(Collection entries)
▬▬▬▬▬▬▬▬▬▬
/-- Section 2.2: `69` from bit 1: the pair `11` stops at once. -/
theorem test_lcManch_stop : after (exec (.lcManch 2#8 1#8 2#4 2#4)
    (accepted (.lcManch 2#8 1#8 2#4 2#4) (operands 0 1 1 8 1 0 0) [0x69]))
      (fun t => (t.result0, t.result1)) = some (0#32, 1#32) := by decide

/-- Section 1.3: data `1011`. -/
theorem test_lcDiffm : after (exec .lcDiffm
    (accepted .lcDiffm (operands 0 2 0 8 1 4 0) [0x69, 0x80, 0, 0, 0, 0, 0, 0, 0]))
      (fun t => (t.result0, t.result1, memRead t.bmem 8)) = some (4#32, 9#32, 0xB0#8) := by decide

/-- Section 1.3: raw bit 3 flipped. -/
theorem test_lcDiffm_flip : after (exec .lcDiffm
    (accepted .lcDiffm (operands 0 2 0 8 1 4 0) [0x79, 0x80, 0, 0, 0, 0, 0, 0, 0]))
      (fun t => (t.result0, t.result1, memRead t.bmem 8)) = some (1#32, 3#32, 0x80#8) := by decide

/-- Section 1.4: "123456789", poly 0x07, init 0x01. -/
theorem test_crc8 : after (exec .crc8 (accepted .crc8 (operands 0 9 1 7 0 0 0)
    [0x31, 0x32, 0x33, 0x34, 0x35, 0x36, 0x37, 0x38, 0x39])) (·.result0) = some 0x8D#32 := by
  decide +kernel

/-- 42_crc.md R163: "123456789", poly 0x1021, init 0xFFFF. -/
theorem test_crc16 : after (exec .crc16 (accepted .crc16 (operands 0 9 0xFFFF 0x1021 0 0 0)
    [0x31, 0x32, 0x33, 0x34, 0x35, 0x36, 0x37, 0x38, 0x39])) (·.result0) = some 0x29B1#32 := by
  decide +kernel

/-- R183: the last slot of a snapshot of a ring of four whose write index was 1. -/
theorem test_pcSnap : after (exec .pcSnap
    { accepted .pcSnap (operands 0 0 0 0 0 0 0) [] with
      ring := pulsesAt0 0 [(true, 7), (false, 8), (true, 9), (false, 10)]
      pe := { pending := true, copyIdx := 3, sampledW := 1, latch := Latch.blank } })
      (fun t => (pulseRead .snap t.snap 3, t.result0, t.snapWidx, t.pe.pending)) =
    some ({ level := true, dur := 7#32 }, 1#32, 1#32, false) := by decide

/-- 43_classifier.md R192, case C: 100 and 120 are near at 20 percent. -/
theorem test_pcClassify : after (exec (.pcClassify .snap)
    { accepted (.pcClassify .snap) (operands 0 0 0 0 0 0 0) [] with
      snap := pulsesAt0 0 [(true, 100), (true, 120), (true, 100), (false, 5000)] })
      (fun t => (t.result0, t.result1, t.cls.high.s0)) =
    some (3#32, 106#32, { avg := 106#32, cnt := 3#32 }) := by decide

/-- R194, R196: 250 over a unit of 100 is 2 and a half, an exact half down; 251 is 3. -/
theorem test_pcTobits : after (exec (.pcTobits .det)
    { accepted (.pcTobits .det) (operands 3 2 100 0 1 0 0) [0x00] with
      det := pulsesAt0 0 [(true, 251), (true, 1), (true, 1), (false, 250)] })
      (fun t => (t.result0, memRead t.bmem 0)) = some (5#32, 0x38#8) := by decide

/-- R214, R215: the window of a run of two pulses. -/
theorem test_pcScan_convert : after (exec .pcScan
    (let s := scanning .convert false [(true, 100), (false, 200), (true, 5000), (true, 5000)]
     { s with bmem := bytesAt0 0 [0xFF, 0xFF], sq := { s.sq with len := 2, unit := 100 } }))
      (fun t => (readBytes t.bmem 0 2, t.decNbits, t.sq.phase, t.irqStatus)) =
    some ([0x80#8, 0xFF#8], 3#32, .wait, 2#5) := by decide

/-- R220: a longer run replaces the held best and rotates its pulses to the run's start. -/
theorem test_pcScan_update : after (exec .pcScan
    (let s := scanning .update true [(true, 9), (false, 200), (true, 100), (true, 5000)]
     { s with sq := { s.sq with cursor := 1, len := 2, unit := 100, nb := 3 } }))
      (fun t => (t.best.len, t.best.start, pulseRead .det t.det 3, t.scanCur, t.sq.phase, t.irqStatus)) =
    some (2#32, 1#32, { level := true, dur := 9#32 }, 3#32, .classify, 8#5) := by decide

/-! The step and the host's port. -/

/-- Log 5: the word placed is the command the next step runs. -/
theorem test_withFetchWord : after (step (State.reset.withFetchWord 32 0x43))
    (fun t => (t.sq.phase, t.sq.copyIdx)) = some (.copy, 1) := by decide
▬▬▬▬▬▬▬▬▬▬
Task requirements: Sift the data above for lines with "pulseRead", then copy each one.

Written response:
      (fun t => (pulseRead .snap t.snap 3, t.result0, t.snapWidx, t.pe.pending)) =
      (fun t => (t.best.len, t.best.start, pulseRead .det t.det 3, t.scanCur, t.sq.phase, t.irqStatus)) =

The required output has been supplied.